While encouraging, these studies have several drawbacks: They were one-time surveys on specific groups of juveniles and they focused on religion in a generic sense; hence there was no distinction among religions. A new study, however, is beginning to address these problems.

The University of North Carolina at Chapel Hill is conducting a national study of youth and religion. It is a four-year study that surveys high-school seniors regarding their personal activities and religious behaviors in an attempt to understand the impact religion has on crime and other juvenile delinquent acts. The study began in fall 2001 and will be completed in 2005. The researchers, Christian Smith and Robert Faris, recently released their first set of findings and they are telling.

Perhaps the most significant finding was the fact that those juveniles who attended church on a weekly basis were far less likely to commit petty and significant thefts, trespass, shoplift, hit a teacher, smoke marijuana, try hard drugs, sell drugs, get drunk or get in trouble with the police than those who never attended church.

In addition, they were less likely to try cigarettes, smoke on a regular basis, go to bars, take unnecessary risks, skip school, be sent to detention, be suspended or be expelled. They also were more likely to wear seatbelts in their cars, volunteer in the community and participate in sports and student government. It should also be noted that the strength of attending church on a weekly basis proved to be much more effective than if the youth only attended once or twice a month.

The study also found that those youth who perceived religion to be very important in their lives were significantly less likely to commit these same negative behaviors than those who did not see religion as important in their lives. However, added to the list of negative behaviors that were far less likely to be committed by those that were strong in their faith were armed robberies, automobile theft, vandalism and arson. They also were significantly less likely to get a traffic ticket, get in a fight or argue with their parents.

Also interesting to note from the study was the impact belonging to a religious youth group had on juvenile crime and juvenile delinquency.
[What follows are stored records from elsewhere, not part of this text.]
-- ==== Sys2Proof/Certificates/Slice0/Obligations.lean ====
section
/-!
DEFINITION. The statements for the provers.
-/

open Sys2Proof Sys2Proof.Machine

/-- R268 and Table 9.7: the sums with their flags, and what they leave. -/
def Obligations.ZAddition : Prop :=
  ∀ (s : State) (t : TugId) (rd ra rb : ZReg) (imm : BitVec 18), s.Runs t →
    let x := s.tugs[t]
    let sum (a b : Word) (c : Bool) (y : Tug) : Prop :=
      let n := a.toNat + b.toNat + (if c then 1 else 0)
      let i := a.toInt + b.toInt + (if c then 1 else 0)
      x.Writes y rd (BitVec.ofNat 32 n) ∧ x.FlagsOf y (BitVec.ofNat 32 n) (decide (2 ^ 32 ≤ n)) (overflows i) ∧ x.Goes y 1
    s.TugStep (.zAddi t rd ra imm) t (sum (x.reg ra) (imm.signExtend 32) false) ∧
    s.TugStep (.zAdd t rd ra rb 0) t (sum (x.reg ra) (x.reg rb) false) ∧
    s.TugStep (.zAdc t rd ra rb 0) t (sum (x.reg ra) (x.reg rb) x.flC)

/-- R268, Tables 9.2, 9.6 and 9.7: the differences and comparisons. -/
def Obligations.ZSubtraction : Prop :=
  ∀ (s : State) (t : TugId) (rd ra rb : ZReg) (imm : BitVec 18), s.Runs t →
    let x := s.tugs[t]
    let flags (a b : Word) (w : Bool) (y : Tug) : Prop :=
      let k := if w then 1 else 0
      x.FlagsOf y (a - b - BitVec.ofNat 32 k) (decide (b.toNat + k ≤ a.toNat)) (overflows (a.toInt - b.toInt - k)) ∧ x.Goes y 1
    let diff (a b : Word) (w : Bool) (y : Tug) : Prop :=
      x.Writes y rd (a - b - BitVec.ofNat 32 (if w then 1 else 0)) ∧ flags a b w y
    s.TugStep (.zSub t rd ra rb 0) t (diff (x.reg ra) (x.reg rb) false) ∧
    s.TugStep (.zSbc t rd ra rb 0) t (diff (x.reg ra) (x.reg rb) (!x.flC)) ∧
    s.TugStep (.zNeg t rd ra 0 0) t (diff 0 (x.reg ra) false) ∧
    s.TugStep (.zCmp t 0 ra rb 0) t (fun y => x.WritesNone y ∧ flags (x.reg ra) (x.reg rb) false y) ∧
    s.TugStep (.zCmpi t 0 ra imm) t (fun y => x.WritesNone y ∧ flags (x.reg ra) (imm.signExtend 32) false y)

/-- R268, Tables 9.6 and 9.7: the logic instructions. -/
def Obligations.ZLogic : Prop :=
  ∀ (s : State) (t : TugId) (rd ra rb : ZReg) (imm : BitVec 18), s.Runs t →
    let x := s.tugs[t]
    let a := x.reg ra
    let b := x.reg rb
    let i : Word := imm.setWidth 32
    let nz (r : Word) (y : Tug) : Prop := x.FlagsOf y r x.flC x.flV ∧ x.Goes y 1
    let res (r : Word) (y : Tug) : Prop := x.Writes y rd r ∧ nz r y
    s.TugStep (.zAndi t rd ra imm) t (res (a &&& i)) ∧ s.TugStep (.zOri t rd ra imm) t (res (a ||| i)) ∧
    s.TugStep (.zXori t rd ra imm) t (res (a ^^^ i)) ∧ s.TugStep (.zAnd t rd ra rb 0) t (res (a &&& b)) ∧
    s.TugStep (.zOr t rd ra rb 0) t (res (a ||| b)) ∧ s.TugStep (.zXor t rd ra rb 0) t (res (a ^^^ b)) ∧
    s.TugStep (.zAndn t rd ra rb 0) t (res (a &&& ~~~b)) ∧ s.TugStep (.zNot t rd ra 0 0) t (res (~~~a)) ∧
    s.TugStep (.zTst t 0 ra rb 0) t (fun y => x.WritesNone y ∧ nz (a &&& b) y)

/-- Table 9.7: the shifts. -/
def Obligations.ZShift : Prop :=
  ∀ (s : State) (t : TugId) (rd ra rb : ZReg) (aux : BitVec 8), s.Runs t → aux.toNat < 32 →
    let x := s.tugs[t]
    let a := x.reg ra
    let res (r : Word) (n : Nat) (c : Bool) (y : Tug) : Prop :=
      (n = 0 → r = a) ∧ x.Writes y rd r ∧ x.FlagsOf y r (if n = 0 then x.flC else c) x.flV ∧ x.Goes y 1
    let left (n : Nat) := res (a <<< n) n (a.getLsbD (32 - n))
    let right (n : Nat) := res (a >>> n) n (a.getLsbD (n - 1))
    let arith (n : Nat) := res (a.sshiftRight n) n (a.getLsbD (n - 1))
    let turn (n : Nat) := res (a.rotateRight n) n ((a.rotateRight n).getLsbD 31)
    let m := (x.reg rb).toNat % 32
    let k := aux.toNat
    s.TugStep (.zShl t rd ra rb 0) t (left m) ∧ s.TugStep (.zShr t rd ra rb 0) t (right m) ∧
    s.TugStep (.zSar t rd ra rb 0) t (arith m) ∧ s.TugStep (.zRor t rd ra rb 0) t (turn m) ∧
    s.TugStep (.zShli t rd ra 0 aux) t (left k) ∧ s.TugStep (.zShri t rd ra 0 aux) t (right k) ∧
    s.TugStep (.zSari t rd ra 0 aux) t (arith k) ∧ s.TugStep (.zRori t rd ra 0 aux) t (turn k)

/-- Table 9.7 and R280: multiplication and division. -/
def Obligations.ZMultiplyDivide : Prop :=
  ∀ (s : State) (t : TugId) (rd ra rb : ZReg), s.Runs t →
    let x := s.tugs[t]
    let a := x.reg ra
    let b := x.reg rb
    let res (c : Nat) (v : Bool) (p : Word → Prop) (y : Tug) : Prop :=
      ∃ r, p r ∧ x.Writes y rd r ∧ x.FlagsOf y r x.flC v ∧ x.Goes y c
    (x.cycle + 2 ≤ 9000 → s.TugStep (.zMul t rd ra rb 0) t (res 2 x.flV (fun r => r.toNat = a.toNat * b.toNat % 2 ^ 32))) ∧
    (x.cycle + 3 ≤ 9000 →
      s.TugStep (.zMulhu t rd ra rb 0) t (res 3 x.flV (fun r => r.toNat = a.toNat * b.toNat / 2 ^ 32)) ∧
      s.TugStep (.zMulhs t rd ra rb 0) t (res 3 x.flV (fun r => r.toInt = a.toInt * b.toInt / 2 ^ 32))) ∧
    (x.cycle + 34 ≤ 9000 →
      s.TugStep (.zDivu t rd ra rb 0) t (res 34 (decide (b = 0))
        (fun r => r.toNat = if b = 0 then 0xFFFFFFFF else a.toNat / b.toNat)) ∧
      s.TugStep (.zRemu t rd ra rb 0) t (res 34 (decide (b = 0))
        (fun r => r.toNat = if b = 0 then a.toNat else a.toNat % b.toNat)))

/-- Tables 9.6, 9.7 and 9.10, R270 and R271. -/
def Obligations.ZMovesAndCharacters : Prop :=
  (∀ m c, enc5 m = some c → c < 32 ∧ dec5 c = some m) ∧
  ∀ (s : State) (t : TugId) (rd ra : ZReg) (imm : BitVec 18) (half : BitVec 16), s.Runs t →
    let x := s.tugs[t]
    let a := x.reg ra
    let d := x.reg rd
    let res (c : Nat) (r : Word) (y : Tug) : Prop := x.Writes y rd r ∧ y.fl = x.fl ∧ x.Goes y c
    let byte (i : Nat) : Byte := BitVec.ofNat 8 (a.toNat / 256 ^ i)
    let st := crcStep x.crcsel
    let sym := a.toNat % 32
    s.TugStep (.zMovi t rd 0 imm) t (res 1 (imm.signExtend 32)) ∧
    s.TugStep (.zMovh t rd 0 half) t (fun y => ∃ r, r.toNat = half.toNat * 65536 + d.toNat % 65536 ∧ res 1 r y) ∧
    s.TugStep (.zMov t rd ra 0 0) t (res 1 a) ∧
    s.TugStep (.zSextb t rd ra 0 0) t (res 1 ((a.extractLsb' 0 8).signExtend 32)) ∧
    s.TugStep (.zSexth t rd ra 0 0) t (res 1 ((a.extractLsb' 0 16).signExtend 32)) ∧
    s.TugStep (.zCrcb t rd ra 0 0) t (res 1 (st d (byte 0))) ∧
    (x.cycle + 2 ≤ 9000 → s.TugStep (.zCrch t rd ra 0 0) t (res 2 (st (st d (byte 0)) (byte 1)))) ∧
    (x.cycle + 4 ≤ 9000 → s.TugStep (.zCrcw t rd ra 0 0) t (res 4 (st (st (st (st d (byte 0)) (byte 1)) (byte 2)) (byte 3)))) ∧
    s.TugStep (.zPar t rd ra 0 0) t (fun y =>
      let odd := decide (((List.range 32).filter a.getLsbD).length % 2 = 1)
      x.Writes y rd (if odd then 1 else 0) ∧ x.Flags y x.flN (!odd) x.flC x.flV ∧ x.Goes y 1) ∧
    (∀ aux : BitVec 8, aux.toNat < 3 → s.TugStep (.zBrev t rd ra 0 aux) t (fun y =>
      ∃ r, res 1 r y ∧ ∀ i < 32, r.getLsbD i = (decide (i < 8 * 2 ^ aux.toNat) && a.getLsbD (8 * 2 ^ aux.toNat - 1 - i)))) ∧
    s.TugStep (.zEnc5 t rd ra 0 0) t (fun y =>
      x.Writes y rd (BitVec.ofNat 32 ((enc5 sym).getD 0)) ∧ x.Flags y x.flN x.flZ x.flC (enc5 sym).isNone ∧ x.Goes y 1) ∧
    s.TugStep (.zDec5 t rd ra 0 0) t (fun y =>
      x.Writes y rd (BitVec.ofNat 32 ((dec5 sym).getD 0x1F)) ∧ x.Flags y x.flN x.flZ x.flC (dec5 sym).isNone ∧ x.Goes y 1)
For those youth who had belonged to a youth group for six or more years – thus starting no later than the seventh grade – they were far less likely to try a cigarette, smoke regularly, go to bars, get drunk, try marijuana, smoke marijuana on a regular basis or try hard drugs. Religious peers seem to have a great influence on youth in terms of drugs and alcohol.

Consequences of Faith

Finally, looking solely at the Catholic faith itself, those youth who identified themselves as Catholics were less likely than those with no religious identity to smoke regularly, be offered drugs, sell drugs, try marijuana, try hard drugs, hit a teacher, skip school and be suspended or expelled from school. In addition, they were more likely to be those students who volunteer in the community, participate in sports or student government and whose parents limit their time out on school nights.

The real key, however, appears to be at the intersection of these four categories. When a youth identifies himself as Catholic and believes strongly in his faith, coupled with his holy obligation to attend Mass every Sunday and when involved in a church group, the chances of him committing juvenile crimes or exhibiting delinquent behavior fall dramatically. The key to the prevention of youth crime for Catholic families should be very evident: family and a strong Catholic faith.

As Guarendi has pointed out, it is the family that sets the example in terms of their Catholic faith, and children learn from this example. As a result, those youth who grow up in a Catholic family, attend Mass on a weekly basis and grow to love their faith will most likely steer away from crime and delinquency. In addition, ensuring adolescents have opportunities to associate with like-minded peers through such things as Catholic youth groups and teen Masses are critical to steering this course away from sin.

When the “ounce of prevention” to crime is a strong adherence to our Catholic faith, we are truly blessed by the grace of God.

Willard M. Oliver is an assistant professor of criminal justice at Radford University in Radford, Virginia.